PATTERN Cited by 1 source

Decoupled compute and serving stacks¶

Problem¶

An ML platform runs two fundamentally different workload classes — compute (training, batch inference, hyperparameter optimisation, interactive notebooks) and serving (real-time inference behind latency-sensitive endpoints). Running them on one substrate forces a compromise: either pay for idle capacity to keep compute fast, or suffer serving cold-starts that blow p99 budgets.

Pattern¶

Split the platform into two purpose-built stacks, each optimised for its own workload shape:

Compute stack on a managed serverless substrate (e.g. SageMaker) — on-demand provisioning, scale-to-zero economics, per-job billing, no idle cost. Cold start is the cost; mitigate with warm pools and lazy image loading for the most latency-sensitive jobs.
Serving stack on a long-lived container platform (e.g. EKS / Kubernetes) — warm pods, HPAs, PDBs, service meshes, fine-grained ops control, per-team prediction services.

The stacks are fully decoupled at the runtime level. They integrate only through a narrow set of cross-stack seams — see patterns/model-registry-and-object-store-as-hybrid-glue for the glue.

When it's the right shape¶

This pattern is appropriate when:

The compute workloads are bursty (idle most of the time, with occasional large bursts of training / batch jobs) so that serverless on-demand economics meaningfully beat always-on clusters.
The serving workloads are sustained and latency-sensitive so that warm K8s primitives are worth the idle capacity cost.
The team organisation is such that per-team serving services (each with custom prediction handlers) is natural — K8s's per-service primitives fit.

Lyft / LyftLearn 2.0¶

Canonical wiki instance. LyftLearn 2.0 split into LyftLearn Compute on SageMaker and LyftLearn Serving on EKS:

Compute — SageMaker Manager Service orchestrates training, batch, HPO, JupyterLab notebooks via AWS SDK. EventBridge + SQS carry job-state events (replacing background watchers). On-demand provisioning eliminates idle K8s capacity cost.
Serving — EKS clusters host dozens of team-owned model-serving services (pricing, fraud, dispatch, ETA, etc.), each with custom prediction handlers.
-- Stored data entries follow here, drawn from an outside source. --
/-- R164: under the default layout `HALF`, `SLOT` and `DATA16` come from the one word; the low half is replaced and the side effect runs; the high
half is replaced and none runs; a store into the push port does not push, a slot with no function only stores. -/
def Obligations.Regw16WritesHalf : Prop :=
  ∀ (s : State) (slot : SlotNo) (d : Half), s.cfg.Wf →
    (s.cfg.DefaultEncoding → ∀ ctx w0 r, opOf w0 = s.cfg.op.regw16 →
      decode s.cfg ctx s.pQsize (w0 :: r) = .ok (.regw16 (w0.getLsbD 23) (w0.extractLsb' 16 7) (lo16 w0), r)) ∧
    exec (.regw16 true slot d) s = .next (s.setReg slot (joinHalves d (lo16 (s.reg slot)))) ∧
    exec (.regw16 false slot d) s =
      .next (sideEffect slot (s.setReg slot (joinHalves (hi16 (s.reg slot)) d))) ∧
    (slot ∉ s.cfg.slot.active ∨ slot = s.cfg.slot.fifo →
      exec (.regw16 false slot d) s = .next (s.setReg slot (joinHalves (hi16 (s.reg slot)) d)))

/-- R166, R142: under the default layout `SLOT` and `DATA` come from the two words; the whole slot is written and its side effect runs: none for a
slot with no function and for the push port (which stores and does not push), a latch for an address slot, a commit for
a data slot, a retime for a timing slot. -/
def Obligations.Regw32WritesSlot : Prop :=
  ∀ (s : State) (slot : SlotNo) (v : Word), s.cfg.Wf →
    (s.cfg.DefaultEncoding → ∀ ctx w0 r, opOf w0 = s.cfg.op.regw32 →
      decode s.cfg ctx s.pQsize (w0 :: v :: r) = .ok (.regw32 (w0.extractLsb' 16 7) v, r)) ∧
    exec (.regw32 slot v) s = .next (sideEffect slot (s.setReg slot v)) ∧
    (slot ∉ s.cfg.slot.active ∨ slot = s.cfg.slot.fifo → exec (.regw32 slot v) s = .next (s.setReg slot v)) ∧
    (∀ bk, slot = addrSlot s.cfg bk → exec (.regw32 slot v) s = .next (latch bk (s.setReg slot v))) ∧
    (∀ bk j, (dataSlots s.cfg bk)[j]? = some slot →
      exec (.regw32 slot v) s = .next (commit bk j (s.setReg slot v))) ∧
    (slot ∈ [s.cfg.slot.tTotal, s.cfg.slot.tHvis, s.cfg.slot.tVvis] →
      exec (.regw32 slot v) s = .next (retime (s.setReg slot v)))

/-- R21, R24, R142: no slot write, whatever its side effect, touches a pointer slot, the transform state, the FIFO or the
configuration; this is the frame of REGW16 and REGW32. -/
def Obligations.SlotWriteFrame : Prop :=
  ∀ (s : State) (slot : SlotNo) (v : Word) (high : Bool) (d : Half),
    (∃ t, exec (.regw32 slot v) s = .next t ∧ t.slotFrame = s.slotFrame) ∧
    (∃ t, exec (.regw16 high slot d) s = .next t ∧ t.slotFrame = s.slotFrame)

/-! ### Indirect access -/

/-- R85, R87: under `LATCH` a write of an address slot reads the addressed block into the data slots and, under
`AUTOINC`, advances the address by one block; no other register and nothing else changes. Without `LATCH` it only
stores. -/
def Obligations.LatchReadsBlock : Prop :=
  ∀ (s : State) (bk : Bank) (v : Word), s.cfg.Wf →
    (s.latchOn bk = false → exec (.regw32 (addrSlot s.cfg bk) v) s = .next (s.setReg (addrSlot s.cfg bk) v)) ∧
    (s.latchOn bk = true →
      ∃ t, exec (.regw32 (addrSlot s.cfg bk) v) s = .next t ∧
        t = { s with regs := t.regs } ∧
        (∀ p ∈ usedData s.cfg bk, t.reg p.1 = lane32 s.cfg bk (s.mem bk) (blockNum s.cfg bk v) p.2) ∧
        t.reg (addrSlot s.cfg bk) = (if s.autoInc bk then advance s.cfg bk v 1 else v) ∧
        ∀ i, i ≠ addrSlot s.cfg bk → i ∉ (usedData s.cfg bk).map Prod.fst → t.reg i = s.reg i)

/-- R86, R87: under `WTHRU` a write of the trigger data slot stores all the data slots into the addressed block, word
lane by word lane, and, under `AUTOINC`, advances the address; no other block, no other register and nothing else
changes. A write of another data slot, or without `WTHRU`, only stores. -/
def Obligations.CommitWritesBlock : Prop :=
  ∀ (s : State) (bk : Bank) (j : Nat) (slot : SlotNo) (v : Word), s.cfg.Wf →
    (dataSlots s.cfg bk)[j]? = some slot →
    (¬ (s.writeThrough bk = true ∧ s.trig bk = j ∧ j < s.cfg.ndata bk) →
      exec (.regw32 slot v) s = .next (s.setReg slot v)) ∧
    (s.writeThrough bk = true → s.trig bk = j → j < s.cfg.ndata bk →
      ∃ t, exec (.regw32 slot v) s = .next t ∧
        t = { s with regs := t.regs, bankA := t.bankA, bankB := t.bankB } ∧
        (∀ p ∈ usedData s.cfg bk,
          lane32 s.cfg bk (t.mem bk) (s.groupBlock bk) p.2 = (if p.1 = slot then v else s.reg p.1)) ∧
        (∀ a, (∀ p ∈ usedData s.cfg bk, a ∉ laneAddrs32 s.cfg bk (s.groupBlock bk) p.2) →
          (t.mem bk).get a = (s.mem bk).get a) ∧
        (∀ bk', bk' ≠ bk → t.mem bk' = s.mem bk') ∧
        t.reg slot = v ∧
        t.reg (addrSlot s.cfg bk) =
          (if s.autoInc bk then advance s.cfg bk (s.reg (addrSlot s.cfg bk)) 1 else s.reg (addrSlot s.cfg bk)) ∧
        ∀ i, i ≠ slot → i ≠ addrSlot s.cfg bk → t.reg i = s.reg i)

/-! ### MATRIX, LIGHT -/

/-- R168: a single-matrix load of generation 1, from the eight words of the wire in the default layout: each entry and each
translation component comes from its place in the words; nothing else changes. -/
def Obligations.Matrix1LoadsGen1 : Prop :=
  ∀ s : State, s.cfg.Wf → s.cfg.gen = .gen1 →
    (∀ m t, exec (.matrix1 m t) s = .next { s with matFix := m, trans := t }) ∧
    (s.cfg.DefaultEncoding → ∀ w0 w1 w2 w3 w4 w5 w6 w7 : Word, opOf w0 = s.cfg.op.matrix → lo16 w0 ≠ s.cfg.matrixDisc →
      decode s.cfg .fifo s.pQsize [w0, w1, w2, w3, w4, w5, w6, w7] =
        .ok (.matrix1
          ⟨⟨lo16 w2, hi16 w2, lo16 w0⟩, ⟨lo16 w3, hi16 w3, hi16 w1⟩, ⟨lo16 w4, hi16 w4, lo16 w1⟩⟩ ⟨w5, w6, w7⟩, []))

/-- R169: in generation 2 the same operands are converted by the configuration's `F32`, the entries as `e / 2^FX_FRAC`, the
translation as integers. R169 writes `e / 2^14`; that 14 stands for the field `FX_FRAC` is an inference (DEDUCED, log
entry 11). -/
def Obligations.Matrix1LoadsGen2 : Prop :=
  ∀ (s : State) (m : Mat3 Half) (t : Vec3 Word), s.cfg.gen = .gen2 →
    exec (.matrix1 m t) s = .next { s with
      matFlt := m.map (fun e => fOfRat s.cfg e.toInt s.cfg.fxFrac)
      trans := t.map (fun v => fOfInt s.cfg v.toInt) }

/-- R169: the conversion of a wire entry is exact in binary32 for the default 14 fractional bits. It speaks of the default
`F32` record, as the model writes it (log entry 2); another record's conversion is free. -/
def Obligations.EntryConversionIsExact : Prop :=
  ∀ e : Half, F32.isFinite (F32.ofRat e.toInt 14) = true ∧
    F32.units (F32.ofRat e.toInt 14) * 2 ^ 14 = e.toInt * 2 ^ 149

/-- R170: a two-matrix load multiplies row by column: in generation 1 each entry is the wrap of the rounding of the exact
sum, by the configuration's `fxRound` and `wrap16`, which by default is the 16-bit wrap of the floor of the sum over
`2^FX_FRAC`; in generation 2 it is the sum in the written order, by the configuration's `F32`. The default functions are
the model's writing of R6's (log entry 2); `toF` divides by `2^FX_FRAC` where R169 writes `2^14` (DEDUCED, log
entry 11). R118: under the default layout each entry and each translation component comes from its place in the thirteen
words. -/
def Obligations.Matrix2LoadsProduct : Prop :=
  (∀ s : State, s.cfg.Wf → s.cfg.DefaultEncoding →
    ∀ (ctx : Ctx) (w0 w1 w2 w3 w4 w5 w6 w7 w8 w9 w10 w11 w12 : Word) (r : List Word),
      opOf w0 = s.cfg.op.matrix → lo16 w0 = s.cfg.matrixDisc →
      decode s.cfg ctx s.pQsize (w0 :: w1 :: w2 :: w3 :: w4 :: w5 :: w6 :: w7 :: w8 :: w9 :: w10 :: w11 :: w12 :: r) =
        .ok (.matrix2
          ⟨⟨lo16 w1, hi16 w1, lo16 w2⟩, ⟨hi16 w2, lo16 w3, hi16 w3⟩, ⟨lo16 w4, hi16 w4, lo16 w5⟩⟩
          ⟨⟨hi16 w5, lo16 w6, hi16 w6⟩, ⟨lo16 w7, hi16 w7, lo16 w8⟩, ⟨hi16 w8, lo16 w9, hi16 w9⟩⟩
          ⟨w10, w11, w12⟩, r)) ∧
  ∀ (s : State) (a b : Mat3 Half) (t : Vec3 Word),
    (s.cfg.gen = .gen1 →
      ∃ m, exec (.matrix2 a b t) s = .next { s with matFix := m, trans := t } ∧
        ∀ r c : Fin 3,
          m.entry r c = wrap16 s.cfg (fxRound s.cfg
            ((a.entry r 0).toInt * (b.entry 0 c).toInt + (a.entry r 1).toInt * (b.entry 1 c).toInt +
              (a.entry r 2).toInt * (b.entry 2 c).toInt) s.cfg.fxFrac) ∧
          (s.cfg.fxRound = .standard → s.cfg.wrap16 = .standard →
            (m.entry r c).toInt = Int.bmod
              (((a.entry r 0).toInt * (b.entry 0 c).toInt + (a.entry r 1).toInt * (b.entry 1 c).toInt +
                (a.entry r 2).toInt * (b.entry 2 c).toInt) / 2 ^ s.cfg.fxFrac) (2 ^ 16))) ∧
    (s.cfg.gen = .gen2 →
      ∃ m, exec (.matrix2 a b t) s = .next { s with
          matFlt := m, trans := t.map (fun v => fOfInt s.cfg v.toInt) } ∧
        ∀ r c : Fin 3, m.entry r c =
          fAdd s.cfg (fAdd s.cfg (fMul s.cfg (toF s.cfg (a.entry r 0)) (toF s.cfg (b.entry 0 c)))
            (fMul s.cfg (toF s.cfg (a.entry r 1)) (toF s.cfg (b.entry 1 c))))
            (fMul s.cfg (toF s.cfg (a.entry r 2)) (toF s.cfg (b.entry 2 c))))

/-- R172, R173: the short form loads `L`, the long form `AUX`, in both generations, and nothing else. R119: under the
default layout bit 23 of the first word selects the long form, and each component comes from its place in the words. -/
def Obligations.LightLoadsItsVector : Prop :=
  (∀ (s : State) (l : Vec3 Half) (a : Vec3 Word),
    exec (.lights l) s = .next { s with light := l } ∧ exec (.lightl a) s = .next { s with aux := a }) ∧
  ∀ s : State, s.cfg.Wf → s.cfg.DefaultEncoding →
    ∀ (ctx : Ctx) (w0 w1 w2 w3 : Word) (r : List Word), opOf w0 = s.cfg.op.light →
      (w0.getLsbD 23 = false →
        decode s.cfg ctx s.pQsize (w0 :: w1 :: r) = .ok (.lights ⟨lo16 w0, hi16 w1, lo16 w1⟩, r)) ∧
      (w0.getLsbD 23 = true →
        decode s.cfg ctx s.pQsize (w0 :: w1 :: w2 :: w3 :: r) = .ok (.lightl ⟨w1, w2, w3⟩, r))

/-- R28: the matrix and the translation are written only by MATRIX, the light vector only by LIGHTS, the secondary point
only by LIGHTL: no other instruction changes them (a DRAWMODEL runs such commands of its list). -/
def Obligations.TransformWrittenOnlyByItsCommands : Prop :=
  ∀ (i : Instr) (s t : State), exec i s = .next t → (∀ n a, i ≠ .drawmodel n a) →
    ((∀ m v, i ≠ .matrix1 m v) → (∀ a b v, i ≠ .matrix2 a b v) →
      t.matFix = s.matFix ∧ t.matFlt = s.matFlt ∧ t.trans = s.trans) ∧
    ((∀ l, i ≠ .lights l) → t.light = s.light) ∧ ((∀ a, i ≠ .lightl a) → t.aux = s.aux)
A Model Registry Service coordinates deployments across services.

Integration happens only through artifact flow: S3 for model binaries, Model Registry for lineage, ECR for Docker images that flow to both stacks, and the LyftLearn database for job + model metadata. "Each LyftLearn product operates independently while maintaining seamless end-to-end ML workflows." (Source: sources/2025-11-18-lyft-lyftlearn-evolution-rethinking-ml-platform-architecture)

Trade-offs¶

+ Each stack optimised for its workload; no compromise on idle cost vs. warm-pod latency.
+ Independent scaling, deployment, and operation of the two stacks.
− Two operational surfaces to maintain instead of one.
− Model-registry + object-store glue is load-bearing; if that seam breaks, end-to-end workflows stop.
− Cross-stack networking can surface issues (e.g. cross-cluster Spark for Lyft) that single-stack architectures never hit.

Seen in¶

sources/2025-11-18-lyft-lyftlearn-evolution-rethinking-ml-platform-architecture — Lyft LyftLearn 2.0; SageMaker (compute) + EKS (serving).